Off the bird goes, looking for his mother, though he is not yet able to fly. Not knowing what his mother looks like, he can do no more than ask those he meets whether they by chance might be his mother. We meet possible but unlikely candidates in page after page — a kitten, hen, dog, cow, car, boat, plane. None of them responds affirmatively, and so the search for his true identity, for love, for his source of life continues.

At last, the baby bird sees a big steam shovel (it looks like a bird). Caught in its huge shovel, he is lifted high into the air and dropped back into the nest in the tree from which his search had begun. “Just then, the mother bird came back to the tree,” the book tells us. “Do you know who I am?” she asks. And, of course, he does. He knows that she is not a kitten, hen, dog, or any of the other possible candidates he has met along the way. Although he has not spent any time with this mother, this is the one naturally suited for him — all is well, with mother and baby bird safely nestled together once again in their nest.

The second children’s book speaks of what we might call our “adoptive family”: A Mother for Choco, by Keiko Kasza. In one sense, these stories are the same, but in reverse. Choco is a little yellow bird with striped feet, who lives alone. “He wishes he had a mother, but who could his mother be? One day he set off to find her.” He also is looking for his true identity, for love, for his source of life.
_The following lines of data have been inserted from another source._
-- ==== Sys2Proof/Machine/Assembly.lean ====
section
/-! DEFINITION. Capsule assembly: the segments of the capsule stream (R47, R58 checks 11 to 13), checks 1 to 12 of R77, the byte
and entry charges (R48 to R52). -/

namespace Sys2Proof.Machine

/-- The bytes held without a gap from capsule-relative position `pos`. -/
def joinSegs (segs : List (Nat × Bytes)) (pos : Nat) : Nat → Bytes
  | 0 => []
  | fuel + 1 =>
    match segs.find? (·.1 == pos) with
    | some (_, b) => if b.isEmpty then [] else b ++ joinSegs segs (pos + b.length) fuel
    | none => []

/-- The capsule's bytes received without a gap. -/
def Cap.bytes (c : Cap) : Bytes := joinSegs c.segs 0 c.segs.length

/-- A capsule as its first segment shows it. -/
def newCap (s : Session) (seg : Segment) (h : Hdr) : Cap :=
  { sid := s.sid, tag := h.tag, start := seg.offset, len := h.len, hdr := h, segs := [(0, seg.bytes)], hdrChecked := false,
    stage := .receiving, awaitBorrow := false, awaitDir := false, delayed := false, slcWait := false, hotWait := false, tenant := s.tenant, key := [], value := [],
    checks := [], seq := 0, stamp := 0, cls := h.cls, limitPaid := false, tokenChecked := false, pageWait := false, captured := none, tokenStale := false, cursor := 0, visited := 0, replies := 0,
    window := 0, shown := [], copied := none, abortOf := none, forwarded := false, partner := none }

/-- A twin of the header disagrees: `EV_HDR_TWIN_MISMATCH` (R82). -/
def Dev.twinEvent (d : Dev) (sid tag : BitVec 32) (field : Nat) : Dev :=
  d.raiseHeld Ev.hdrTwinMismatch sid.toNat (fun n => (sid.toNat, tag.toNat, field, n))

/-! ## Pacing (R52, R193) -/

/-- Gale operations that a credit extension is charged in advance (R52). -/
def extensionOps (h : Hdr) (segSize : Nat) : Nat := ceilDiv h.len segSize + 1 + (if isWrite h.opcode then 2 else 1)

/-- Gale operations per second that credit extension may use: 90 % of the step rate. -/
def Dev.gateBudget (d : Dev) : Nat := d.gale.step * 900000

/-- The share of a tenant with a floor (R193). -/
def Dev.floorShare (d : Dev) (floor : Nat) : Nat := d.gateBudget * floor / d.pnum P.galeFloorReferenceMbps

/-- What is left for the tenants without floors. -/
def Dev.openShare (d : Dev) : Nat := d.gateBudget - (d.pol.tenants.map (fun t => d.floorShare t.floor)).sum

/-- The account a tenant's extensions are charged to: its own, or the one that tenants without floors share. -/
def Dev.paceKey (d : Dev) (t : BitVec 32) : BitVec 32 := if d.floorOf t = 0 then 0 else t

/-- What an account may charge in a second. -/
def Dev.paceShare (d : Dev) (t : BitVec 32) : Nat := if d.floorOf t = 0 then d.openShare else d.floorShare (d.floorOf t)

/-- Charges a credit extension against its share, or reports that pacing binds (R52). The budget is spent within each whole second of
the tick: DESIGN CHOICE, log entry 184. -/
def Dev.pace (d : Dev) (t : BitVec 32) (ops : Nat) : Bool × Dev :=
  let sec := d.clk.tick / 1000000
  let acc := if d.net.pacedSec == sec then d.net.paced else []
  let used := (acc.lookup (d.paceKey t)).getD 0
  if used + ops ≤ d.paceShare t then
    (true, { d with net := { d.net with
      pacedSec := sec, paced := (d.paceKey t, used + ops) :: acc.filter (fun e => e.1 != d.paceKey t) } })
  else if d.net.pacedRaised then (false, d)
  else
    (false, { d with net := { d.net with pacedRaised := true } }.raise Ev.creditPaced d.gale.step
      (d.gateBudget / 1000000) 0 0)

/-! ## Charges (R48 to R51) -/

/-- Charges a capsule's length. -/
def Dev.addCharge (d : Dev) (c : Cap) (borrowed : Bool) : Dev :=
  { d with net := { d.net with charges := ⟨c.sid, c.start, c.len, c.hdr.cls, borrowed⟩ :: d.net.charges } }

/-- `L` fits in the free part of the session's reserve (R50). -/
def Net.reserveFits (n : Net) (sid : BitVec 32) (len : Nat) : Bool := decide (n.chargeSum sid false + len ≤ 262144)

/-- A write takes a directory entry, of its session's reserve first (R51); nothing when neither is free. -/
def Dev.takeEntry (d : Dev) (c : Cap) : Option Dev :=
  if isWrite c.hdr.opcode then
    if d.net.reserveEntryFree c.sid then some { d with net := { d.net with dirs := ⟨c.sid, c.start, true⟩ :: d.net.dirs } }
    else if d.sharedEntryFree then some { d with net := { d.net with dirs := ⟨c.sid, c.start, false⟩ :: d.net.dirs } }
    else none
  else some d

/-! ## Checks 8 to 12 of R77 -/

/-- Check 12: the capsule is assembled, or waits for an entry. -/
def Dev.admitWrite (d : Dev) (c : Cap) : Dev :=
  match d.takeEntry c with
  | some d1 => d1.modCap c (fun x => { x with stage := .assembled, awaitDir := false })
  | none => d.modCap c (fun x => { x with awaitDir := true })

/-- HOST_CRC fails before sequencing (R65). -/
def Cap.valueBad (c : Cap) : Bool :=
  c.hdr.flag Flag.hostCrc && crcBefore c.hdr.opcode && crc64 c.value != c.hdr.valueCrc

/-- Checks 11 and 12: the capsule is received; a write's chunk checks are computed as its value is reassembled (R261). -/
def Dev.received (d : Dev) (c : Cap) (bs : Bytes) : Dev :=
  let v := bs.drop (96 + c.hdr.keyLen.toNat)
  let c1 := { c with segs := [], hdrChecked := true, key := (bs.drop 96).take c.hdr.keyLen.toNat, value := v,
                     checks := if crcBefore c.hdr.opcode then chunkChecks v else [] }
  if c1.valueBad then
    (d.raiseHeld Ev.valueCrc c.sid.toNat (fun _ =>
      (c.sid.toNat, c.tag.toNat, c.hdr.opcode.toNat, (crc64 c1.value).toNat))).refuseAt c 11 Status.crcMismatch
  else (d.modCap c (fun _ => c1)).admitWrite c1

/-- header_crc as computed (R64). -/
def headerCrc (c : Cap) (bs : Bytes) : BitVec 32 := crc32c (bs.take 88 ++ (bs.drop 96).take c.hdr.keyLen.toNat)

/-- Flags and namespace bits of check 10 (R62, R66, R67). -/
def fieldsOk (h : Hdr) : Bool :=
  classOk h.opcode h.cls && decide (h.nsWord.toNat < 4096) &&
    (match opRow h.opcode with
      | some r => h.flags &&& ~~~ r.flags == 0
      | none => false)

/-- Checks 8 to 12 of R77, as far as the bytes received allow; a capsule that waits for its pool has not passed check 7. -/
def Dev.capChecks (d : Dev) (c : Cap) : Dev :=
  let bs := c.bytes
  if c.awaitBorrow || c.stage != .receiving || c.awaitDir || decide (bs.length < 96 + c.hdr.keyLen.toNat) then d
  else if !c.hdrChecked && headerCrc c bs != c.hdr.hdrCrc then
    (d.raiseHeld Ev.hdrCrc c.sid.toNat (fun _ =>
      (c.sid.toNat, c.tag.toNat, c.hdr.hdrCrc.toNat, (headerCrc c bs).toNat))).refuseAt c 8 Status.crcMismatch
  else if !c.hdrChecked && !twinOk c.hdr.nsWord c.hdr.nsTwin then
    (d.twinEvent c.sid c.tag 2).refuseAt c 9 Status.hdrTwinMismatch
  else if !c.hdrChecked && !fieldsOk c.hdr then d.refuseAt c 10 Status.badField
  else if bs.length == c.len then d.received c bs
  else d.modCap c (fun x => { x with hdrChecked := true })

/-- Check 7: the capsule is charged to the reserve, borrows, waits for its pool, or is refused (R50). -/
def Dev.chargeCap (d : Dev) (s : Session) (c : Cap) : Dev :=
  let put (d : Dev) (x : Cap) : Dev := { d with que := { d.que with caps := d.que.caps ++ [x] } }
  if d.net.reserveFits c.sid c.len then ((put d c).addCharge c false).capChecks c
  else if 262144 + d.net.pools.get (poolClass c.hdr.cls) < c.len then
    (d.bump (.session c.sid .borrowRefused) 1).refuseAt c 7 Status.noCredit
  else
    let wait (d : Dev) : Dev :=
      put { d with net := { d.net with borrowQ := d.net.borrowQ ++ [⟨c.sid, c.start, c.len, c.hdr.cls⟩] } }
        { c with awaitBorrow := true }
    if d.net.borrowQ.any (fun w => poolClass w.cls == poolClass c.hdr.cls) || !d.net.poolFits (poolClass c.hdr.cls) c.len then
      wait d
    else match d.pace c.tenant (extensionOps c.hdr s.segSize) with
      | (true, d1) => (((put d1 c).addCharge c true).sendAck c.sid).capChecks c
      | (false, d1) => wait d1

/-! ## Checks 12 and 13 of R58 -/

/-- Key and carried lengths within the opcode's limits, check 5 (R70, R71, R103). -/
def lengthsOk (r : OpRow) (h : Hdr) : Bool :=
  decide (r.keyLo ≤ h.keyLen.toNat) && decide (h.keyLen.toNat ≤ r.keyHi) &&
    (!r.carries || (decide (r.cLo ≤ h.carried) && decide (h.carried ≤ r.cHi))) && scanLenOk h

/-- The segment rules of R47 for a first segment, which carries bytes of one capsule only. -/
def firstSegOk (segSize len : Nat) (seg : Segment) : Bool :=
  decide (seg.bytes.length ≤ segSize) && decide (seg.bytes.length ≤ len) &&
    (seg.bytes.length == segSize || seg.bytes.length == len) && (seg.last == (seg.bytes.length == len))

/-- The rules of check 13 for a later segment. -/
def laterSegOk (segSize stop : Nat) (seg : Segment) : Bool :=
  !seg.first && (seg.bytes.length == segSize || seg.offset + seg.bytes.length == stop) &&
    decide (seg.bytes.length ≤ segSize) && decide (seg.offset + seg.bytes.length ≤ stop) &&
    (seg.last == (seg.offset + seg.bytes.length == stop))

/-- The session's port counts a segment fault. -/
def Dev.segFault (d : Dev) (s : Session) : Dev := d.bump (.port s.port .segmentErr) 1

/-- Refuses a capsule whose segments break R47: `rx_segment_err` counts it and no check of R77 does (R58 checks 12 and 13). -/
def Dev.segRefuse (d : Dev) (s : Session) (c : Cap) : Dev := (d.segFault s).refuse c Status.badLength

/-- Checks 3 to 7 of R77 on a first segment that has passed checks 1 and 2. -/
def Dev.firstChecks (d : Dev) (s : Session) (seg : Segment) (c : Cap) : Dev :=
  if !twinOk c.hdr.opcode c.hdr.opcodeTwin then (d.twinEvent c.sid c.tag 1).refuseAt c 3 Status.hdrTwinMismatch
  else match opRow c.hdr.opcode with
    | none => d.refuseAt c 4 Status.badOpcode
    | some r =>
      if !lengthsOk r c.hdr then d.refuseAt c 5 Status.badLength
      else if !firstSegOk s.segSize c.len seg then d.segRefuse s c
      else if (d.capByTag c.sid c.tag).isSome || d.placing c.sid c.tag || (c.hdr.opcode == Op.abort && c.hdr.offset.setWidth 32 == c.tag) then
        d.refuseAt c 6 Status.tagInUse
      else d.chargeCap s c

/-- Check 13 of R58 on a later segment of a capsule not yet sequenced. -/
def Dev.laterSegment (d : Dev) (s : Session) (c : Cap) (seg : Segment) : Dev :=
  if !laterSegOk s.segSize (c.start + c.len) seg then d.segRefuse s c
  else if c.stage == .receiving then
    let c1 := { c with segs := c.segs ++ [(seg.offset - c.start, seg.bytes)] }
    (d.modCap c (fun _ => c1)).capChecks c1
  else d

/-- The capsule not yet sequenced whose range a position lies in. -/
def Dev.capAt (d : Dev) (sid : BitVec 32) (pos : Nat) : Option Cap :=
  d.que.caps.find? (fun c => c.sid == sid && c.seq == 0 && decide (c.start ≤ pos) && decide (pos < c.start + c.len))

/-- A further segment of a refused capsule is discarded; one that breaks the rules of check 13 is counted (R50, R58). -/
def Dev.refusedSegment (d : Dev) (s : Session) (r : Nat × Nat) (seg : Segment) : Dev :=
  if laterSegOk s.segSize (r.1 + r.2) seg then d else d.segFault s

/-- The range of a refused capsule that holds a position past its first byte. -/
def Session.refusedAt (s : Session) (pos : Nat) : Option (Nat × Nat) :=
  s.refused.find? (fun e => decide (e.1 < pos) && decide (pos < e.1 + e.2))

/-- A position whose capsule is sequenced or refused: its segments are acknowledged and discarded (R50). -/
def Session.past (s : Session) (pos : Nat) : Bool :=
  decide (pos < s.seqPos) || s.ended.any (fun e => decide (e.1 ≤ pos) && decide (pos < e.1 + e.2))

/-- Check 12 of R58: a first segment. Of two length twins that disagree `EV_HDR_TWIN_MISMATCH` names the key's: DESIGN CHOICE, log
entry 183. -/
def Dev.firstSegment (d : Dev) (s : Session) (seg : Segment) : Dev :=
  let h := Hdr.parse seg.bytes
  if h.magic != 0x4657 || h.version != 1 || h.hdrLen != 12 then (d.segFault s).endSession s.sid 6 true
  else if !twinOk h.keyLen h.keyLenTwin || !twinOk h.valueLen h.valueLenTwin then
    ((d.segFault s).twinEvent s.sid h.tag (if twinOk h.keyLen h.keyLenTwin then 4 else 3)).endSession s.sid 6 true
  else
    let stop := seg.offset + h.len
    let mine (e : Segment) : Bool := decide (seg.offset ≤ e.offset) && decide (e.offset < stop)
    let d1 := (d.modSession s.sid (fun x => { x with early := x.early.filter (fun e => !mine e) })).firstChecks s seg
      (newCap s seg h)
    (s.early.filter mine).foldl (fun d e =>
      match d.session? s.sid, d.capAt s.sid e.offset with
      | some s1, some c => d.laterSegment s1 c e
      | some s1, none => match s1.refusedAt e.offset with
        | some r => d.refusedSegment s1 r e
        | none => d
      | none, _ => d) d1

/-- A segment of the capsule stream. -/
def Dev.assemble (d : Dev) (s : Session) (seg : Segment) : Dev :=
  match d.capAt s.sid seg.offset with
  | some c => d.laterSegment s c seg
  | none =>
    match s.refusedAt seg.offset with
    | some r => d.refusedSegment s r seg
    | none =>
    if s.past seg.offset then d
    else if seg.first then d.firstSegment s seg
    else d.modSession s.sid (fun x => { x with early := x.early ++ [seg] })

/-! ## Waiting capsules -/

/-- The first capsule that waits for a pool borrows, if it fits and pacing allows (R50, R52). -/
def Dev.grantBorrow (d : Dev) (cls : Fin 5) : Dev :=
  match d.net.borrowQ.find? (fun w => poolClass w.cls == cls) with
  | none => d
  | some w =>
    match d.que.caps.find? (fun c => c.sid == w.sid && c.start == w.start), d.session? w.sid with
    | some c, some s =>
      if d.net.poolFits cls w.len then
        match d.pace c.tenant (extensionOps c.hdr s.segSize) with
        | (true, d1) =>
          let c1 := { c with awaitBorrow := false }
          ((((d1.dropBorrow c).modCap c (fun _ => c1)).addCharge c true).sendAck c.sid).capChecks c1
        | (false, d1) => d1
      else d
    | _, _ => d

/-- A capsule that waits for its pool or for an entry is refused with `NO_CREDIT` (R50, R51). -/
def Dev.expireBorrow (d : Dev) (sid tag : BitVec 32) : Dev :=
  match d.capByTag sid tag with
  | none => d
  | some c =>
    if c.awaitBorrow then (d.bump (.session sid .borrowRefused) 1).refuseAt c 7 Status.noCredit
    else if c.awaitDir then d.refuseAt c 12 Status.noCredit
    else d

/-- A capsule that waits for a directory entry takes one, if one is free (R51). -/
def Dev.grantEntry (d : Dev) (sid tag : BitVec 32) : Dev :=
  match d.capByTag sid tag with
  | none => d
  | some c => if c.awaitDir then d.admitWrite c else d

end Sys2Proof.Machine
end

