/-- Evicts the pages used longest ago while the index cache holds too many (R23): DESIGN CHOICE, log entry 197. A prefetched page that
goes unused is counted (R168). A page that is not on flash yet stays. -/
def Dev.trimPages (d : Dev) : Dev :=
  let have_ := d.idx.buckets.filter (fun b => b.cached && b.pageLoc != 0)
  let n := have_.length - pageCacheMax
  if n = 0 then d
  else
    let out := (have_.mergeSort (fun a b => decide (a.lastUsed ≤ b.lastUsed))).take n
    (out.foldl (fun (d : Dev) (b : Bucket) => d.modBucket b.ns b.lo (fun x => { x with cached := false, prefetched := false })) d).bump
      (.drive .ixPrefetchUnused) (out.filter (·.prefetched)).length

/-- A lookup uses the page of a key: its place in the cache is the newest, and a prefetch has paid (R23, R168). -/
def Dev.usePage (d : Dev) (n : BitVec 12) (h : BitVec 128) (by_ : LookBy) : Dev :=
  if by_ == .cache || by_ == .falsePass then
    match d.bucketOf n h with
    | some b =>
      let d1 := d.modBucket n b.lo (fun x => { x with prefetched := false, lastUsed := d.clk.tick })
      if b.prefetched then d1.bump (.drive .ixPrefetchUsed) 1 else d1
    | none => d
  else d

/-- `EV_FP_REBUILD_DONE` where the last bucket has its fingerprints again, by the rebuild or by a merge (R159); its time is a measured one
(log entry 2). `was`: the state before. -/
def Dev.fpDone (d was : Dev) : Dev :=
  if d.idx.buckets.all (·.fpValid) && !was.idx.buckets.all (·.fpValid) then
    let (v, d2) := d.draw
    d2.raise Ev.fpRebuildDone d2.idx.buckets.length (v.toNat % 2 ^ 32) 0 0
  else d

/-- Withdraws the prefetches that only one capsule has asked for and whose die phase has not begun (R169). -/
def Dev.withdrawPrefetch (d : Dev) (seq : Nat) : Dev :=
  (d.idx.buckets.filter (fun b => b.wanted.contains seq)).foldl (fun (d : Dev) (b : Bucket) =>
    if b.prefetched && b.wanted == [seq] && !d.opBegun b.readId then
      (d.modBucket b.ns b.lo (fun x => { x with prefetched := false })).endPageRead b
    else d.modBucket b.ns b.lo (fun x => { x with wanted := x.wanted.filter (· != seq) })) d

/-! ## Journal and log -/

/-- Records that the ring of the log holds (R152). -/
def ringMax : Nat := 50331648

/-- Log occupancy in per mille, as `EV_LOG_PRESSURE` reports it (R153). -/
def Index.occupancy (i : Index) : Nat := i.log.length * 1000 / ringMax

/-- Occupancy exceeds a share of the ring in per cent. -/
def Index.fuller (i : Index) (pc : Nat) : Bool := decide (pc * ringMax < i.log.length * 100)

/-- Log pressure (R153): from 95 % until the occupancy has fallen to 90 %. -/
def Dev.checkPressure (d : Dev) : Dev :=
  if d.idx.pressure then (if d.idx.fuller 90 then d else { d with idx := { d.idx with pressure := false } })
  else if 95 * ringMax ≤ d.idx.log.length * 100 then
    { d with idx := { d.idx with pressure := true } }.raise Ev.logPressure d.idx.occupancy d.idx.log.length 0 0
  else d

/-- A new journal record of the open epoch; it is not yet programmed. -/
def Dev.newRec (d : Dev) (r : JRec) : Nat × Dev :=
  let j := d.idx.nextJ
  (j, { d with idx := { d.idx with nextJ := j + 1, journal := d.idx.journal ++ [{ r with
    jseq := j, epoch := d.idx.head, sealedKey := d.med.slotKey r.ns }] } })

/-- The journal record with a sequence. -/
def Dev.jrec? (d : Dev) (j : Nat) : Option JRec := d.idx.journal.find? (·.jseq == j)

/-- Changes a journal record. -/
def Dev.modRec (d : Dev) (j : Nat) (f : JRec → JRec) : Dev :=
  { d with idx := { d.idx with journal := d.idx.journal.map (fun r => if r.jseq == j then f r else r) } }

/-- Drops a journal record that will never be committed; a chunk that holds no other is not programmed. -/
def Dev.dropRec (d : Dev) (j : Nat) : Dev :=
  let d1 : Dev := { d with idx := { d.idx with journal := d.idx.journal.filter (·.jseq != j) } }
  match d.jrec? j with
  | some r => if r.ref = 0 || d1.idx.journal.any (fun x => x.ref == r.ref) then d1 else d1.dropProgs (.journal r.ref)
  | none => d1

/-- Bytes of a journal record (R154): the fields of its log record but journal_ref and key_head, 52 bytes
(PRESUMED, log entry 210), and the full key. -/
def JRec.size (r : JRec) : Nat := 52 + r.key.length

/-- Bytes of a journal chunk beside its CRC-32C (R154). -/
def chunkRoom : Nat := 4092

/-- Journal chunks that the staging SRAM holds (R24, R152): 4 MiB. -/
def stagingMax : Nat := 1024

/-- The journal chunk of a cartridge that is still being built: its program has not begun, and a record of some bytes fits it. -/
def Dev.openChunk (d : Dev) (bay : BayNo) (need : Nat) : Option Nat :=
  d.idx.staging.find? (fun l => locBay l == bay &&
    d.med.progs.any (fun p => p.what == .journal l && !d.opBegun p.id) && !d.med.progs.any (fun p => p.what == .journal l && d.opBegun p.id) &&
    decide (((d.idx.journal.filter (·.ref == l)).map JRec.size).sum + need ≤ chunkRoom))

/-- A record that is no state of a key: the log never holds it (R104, R119, R241). -/
def JKind.isItem : JKind → Bool
  | .upload | .part | .reservation | .wear => true
  | _ => false

/-- A record may take of the metadata margin (R224): deletions and relocations. -/
def JKind.freely : JKind → Bool
  | .deletion | .relocation => true
  | _ => false

/-- Every record of a held journal chunk is committed and its program has passed (R152). -/
def Dev.chunkSettled (d : Dev) (l : Nat) : Bool :=
  !d.programming (.journal l) && (d.idx.journal.filter (·.ref == l)).all (fun r => r.programmed && r.committed)

/-- The staging SRAM with room for one more chunk: where it is full, the chunk with the oldest program that is settled leaves it (R152); nothing
where every chunk must stay. -/
def Dev.stagingRoom (d : Dev) : Option (List Nat) :=
  if d.idx.staging.length < stagingMax then some d.idx.staging
  else (d.idx.staging.reverse.find? d.chunkSettled).map (fun l => d.idx.staging.filter (· != l))

/-- The item of a band's filter and summary that a record makes: its key's (R226). -/
def JRec.item (r : JRec) : List (BitVec 12 × BitVec 128) :=
  match r.kind with
  | .reservation | .wear => []
  | _ => [(r.ns, r.hash)]
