/-! ## Die reads: disturb counts, read levels, retries, rebuilds (R220, R222, R230, R231, R263) -/

/-- Marks a band for refresh and raises `EV_REFRESH` (R231). -/
def Dev.markRefresh (d : Dev) (bay : BayNo) (group block cause : Nat) : Dev :=
  match (d.bays.get bay).band? group block with
  | none => d
  | some x =>
    if x.refresh then d
    else (d.modBay bay (fun b => b.modBand group block (fun y => { y with refresh := true }))).raise Ev.refresh bay.val
      (bandNum group block) cause 0

/-- Counts one read of a block (R231). -/
def Dev.countRead (d : Dev) (loc : Nat) : Dev :=
  let bay := locBay loc
  let d1 := d.modBay bay (fun b => b.modBand (locGroup loc) (locBlock loc) (fun x => { x with reads := bumpNat x.reads (blockOf loc) }))
  match (d1.bays.get bay).band? (locGroup loc) (locBlock loc) with
  | none => d1
  | some x =>
    if d.pnum P.mediaReadDisturbLimit ≤ (x.reads.lookup (blockOf loc)).getD 0 then
      d1.markRefresh bay (locGroup loc) (locBlock loc) 1
    else d1

/-- Counts a read of each block that some locations lie in (R231), and ends the run of failing statuses of their dies (R221). -/
def Dev.countReads (d : Dev) (ls : List Nat) : Dev :=
  ((ls.map (fun l => l / 2 ^ 24 * 2 ^ 24)).dedup).foldl (fun (d : Dev) (l : Nat) =>
    (d.countRead l).modBay (locBay l) (fun b => { b with failRuns := b.failRuns.filter (·.1 != locDie l) })) d

/-- The highest step of R263 that an outcome reached. -/
def readStep : ReadOutcome → Nat
  | .ok _ => 0
  | .retried n _ _ => n
  | .rebuilt => 5
  | .lost _ => 5
  | .badHead _ n _ => n

/-- `EV_NAND_RETRY` for a read that reached step 2, at most once per second per cartridge (R263). -/
def Dev.retryEvent (d : Dev) (loc : Nat) (step : Nat) (decoded : Bool) : Dev :=
  if step < 2 then d
  else d.raiseHeld Ev.nandRetry (locBay loc).val (fun _ => ((locBay loc).val, step, loc / 2 ^ 16, if decoded then 1 else 2))

/-- A read that needed rebuild, which recovered the page (`ok`) or did not (R220, R222, R231): the band is marked; the second within a day
retires the block. -/
def Dev.rebuiltAt (d : Dev) (loc : Nat) (ok : Bool) : Dev :=
  let bay := locBay loc
  let band := bandNum (locGroup loc) (locBlock loc)
  let pages := match (d.bays.get bay).band? (locGroup loc) (locBlock loc) with
    | some x => x.mode.pages
    | none => 1
  let d1 := ((d.raise Ev.parityRebuild bay.val band (locPage loc / pages) (if ok then 1 else 2)).bump (.cart bay .rebuilds) ok.toNat).markRefresh
    bay (locGroup loc) (locBlock loc) 3
  let again := (d1.bays.get bay).rebuilds.any (fun r => r.1 == blockOf loc && decide (d.clk.tick < r.2 + 86400000000))
  let d2 := d1.modBay bay (fun b => { b with rebuilds := (blockOf loc, d.clk.tick) :: b.rebuilds.filter (·.1 != blockOf loc) })
  if again then d2.retireBlock bay (loc / 2 ^ 24 * 2 ^ 24) 3 else d2

/-- The iteration limit of step 0 (R263). -/
abbrev iterationLimit : Nat := 20

/-- What the read of one codeword leaves beside its data (R220, R230, R263): a block that decodes above 60 % of the limit moves to another set of the
table, which the spec does not name (log entry 208); the capsule it serves passes to firmware where it needs more than one retry
step or a rebuild (R15). -/
def Dev.readEffects (d : Dev) (seq loc : Nat) (o : ReadOutcome) : Dev :=
  let bay := locBay loc
  let d0 := if 5 ≤ readStep o then d.handOver seq .rebuild else if 2 ≤ readStep o then d.handOver seq .retry else d
  let d1 := d0.bump (.retryStep bay (readStep o)) 1
  let level (d : Dev) (s : Nat) : Dev := d.modBay bay (fun b => b.modBand (locGroup loc) (locBlock loc) (fun x =>
    { x with levels := (blockOf loc, s % 16) :: x.levels.filter (·.1 != blockOf loc) }))
  match o with
  | .badHead _ n _ => d1.retryEvent loc n true
  | .ok n =>
    if iterationLimit * 60 < n * 100 then
      let (v, d2) := d1.draw
      level d2 v.toNat
    else d1
  | .retried step set _ =>
    let d2 := d1.retryEvent loc step true
    if step = 1 then level d2 set else d2
  | .rebuilt => (d1.retryEvent loc 5 true).rebuiltAt loc true
  | .lost _ => (d1.retryEvent loc 5 false).rebuiltAt loc false

/-- A chunk number as a read's own: its first where the number is none of its chunks. -/
def ownChunk (want : List Nat) (i : Nat) : Nat := if want.contains i then i else want.headD 0

/-- The chunk that the outcome of a report was met at. -/
def reportChunk (r : ReadReport) : Nat :=
  match r.outcome with
  | .lost i => i
  | .badHead i _ _ => i
  | _ => r.at_

/-- What a read leaves beside its data, codeword by codeword: each at the location of its chunk; the header checks that failed on the way are
counted by their order (R263, R264, R283). -/
def Dev.reportEffects (d : Dev) (seq : Nat) (at_ : Nat → Nat) (r : ReadReport) : Dev :=
  let d1 := r.others.foldl (fun (d : Dev) (x : Nat × ReadOutcome) => d.readEffects seq (at_ x.1) x.2)
    (d.readEffects seq (at_ (reportChunk r)) r.outcome)
  r.heads.foldl (fun (d : Dev) (n : Nat) => d.bump (.headerFail n) 1) d1

/-! ## The reader's reply -/

/-- A reader ends with a reply: its read, its prefetches and the version it held go. -/
def Dev.endReader (d : Dev) (c : Cap) (r : Reply) : Dev :=
  let d1 := (((d.correctGet c r.data.length).squashOf c.seq 2).withdrawPrefetch c.seq).finishFree c r
  let d2 := if r.status == Status.tokenStale then d1.bump (.ns c.hdr.ns .stale) 1 else d1
  match c.captured with
  | some (.buffered s) => d2.releaseVer s
  | _ => d2

/-- The status of a reader that was executed: `TOKEN_STALE` where nothing else applies (R112). -/
def okStatus (stale : Bool) : BitVec 16 := if stale then Status.tokenStale else Status.ok

/-- The range of a `GET` (R94): offset and length. -/
def rangeOf (h : Hdr) (len : Nat) : Option (Nat × Nat) :=
  let o := h.offset.toNat
  if len < o ∨ len < o + h.valueLen.toNat then none
  else some (o, if h.valueLen == 0 then len - o else h.valueLen.toNat)

/-- A `GET` asks for a range that the value does not have (R94). -/
def badRange (h : Hdr) (len : Nat) : Bool := h.opcode == Op.get && (rangeOf h len).isNone

/-- The reply of a reader on a namespace under maintenance: the conditions of its own rule come first (R79). -/
def busyReply (c : Cap) (content : Option Bytes) : Reply :=
  match content with
  | none => { Reply.plain Status.notFound with fromBuffer := true }
  | some b =>
    if badRange c.hdr b.length then { Reply.plain Status.badLength with fromBuffer := true }
    else Reply.plain Status.busyMaintenance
Choco meets a giraffe, but lacking wings, she says she cannot be his mother. He meets a penguin with wings but not round cheeks. He meets a walrus who is chubby, but has no striped feet. The search continues with an elephant, a turtle, a rabbit, “But no matter where Choco searched, he couldn’t find a mother who looked just like him,” the author tells us.

But then Choco sees Mrs. Bear picking apples. He’s sure she cannot be his mother; she looks nothing like him. He starts to cry, and Mrs. Bear comes running to comfort him. “As she listened to Choco’s story, she sighed, ‘Oh, dear. If you have a mommy, what would she do?’” She would hold me, Choco says. And Mrs. Bear hugs him tight. She would kiss me, Choco says. “‘Like this?’ asked Mrs. Bear. And she lifted Choco and give him a big kiss.” She would sing and dance with me, says Choco,” which Mrs. Bear then proceeds to do.

Mrs. Bear suggests that she could be Choco’s mother. But Choco protests, “You aren’t yellow. And you don’t have wings, or big round cheeks, or striped feet like me!” She takes him home anyway to have apple pie with the rest of her children. He must be nervous to meet her other children. What will they think of this outsider? we are meant to wonder.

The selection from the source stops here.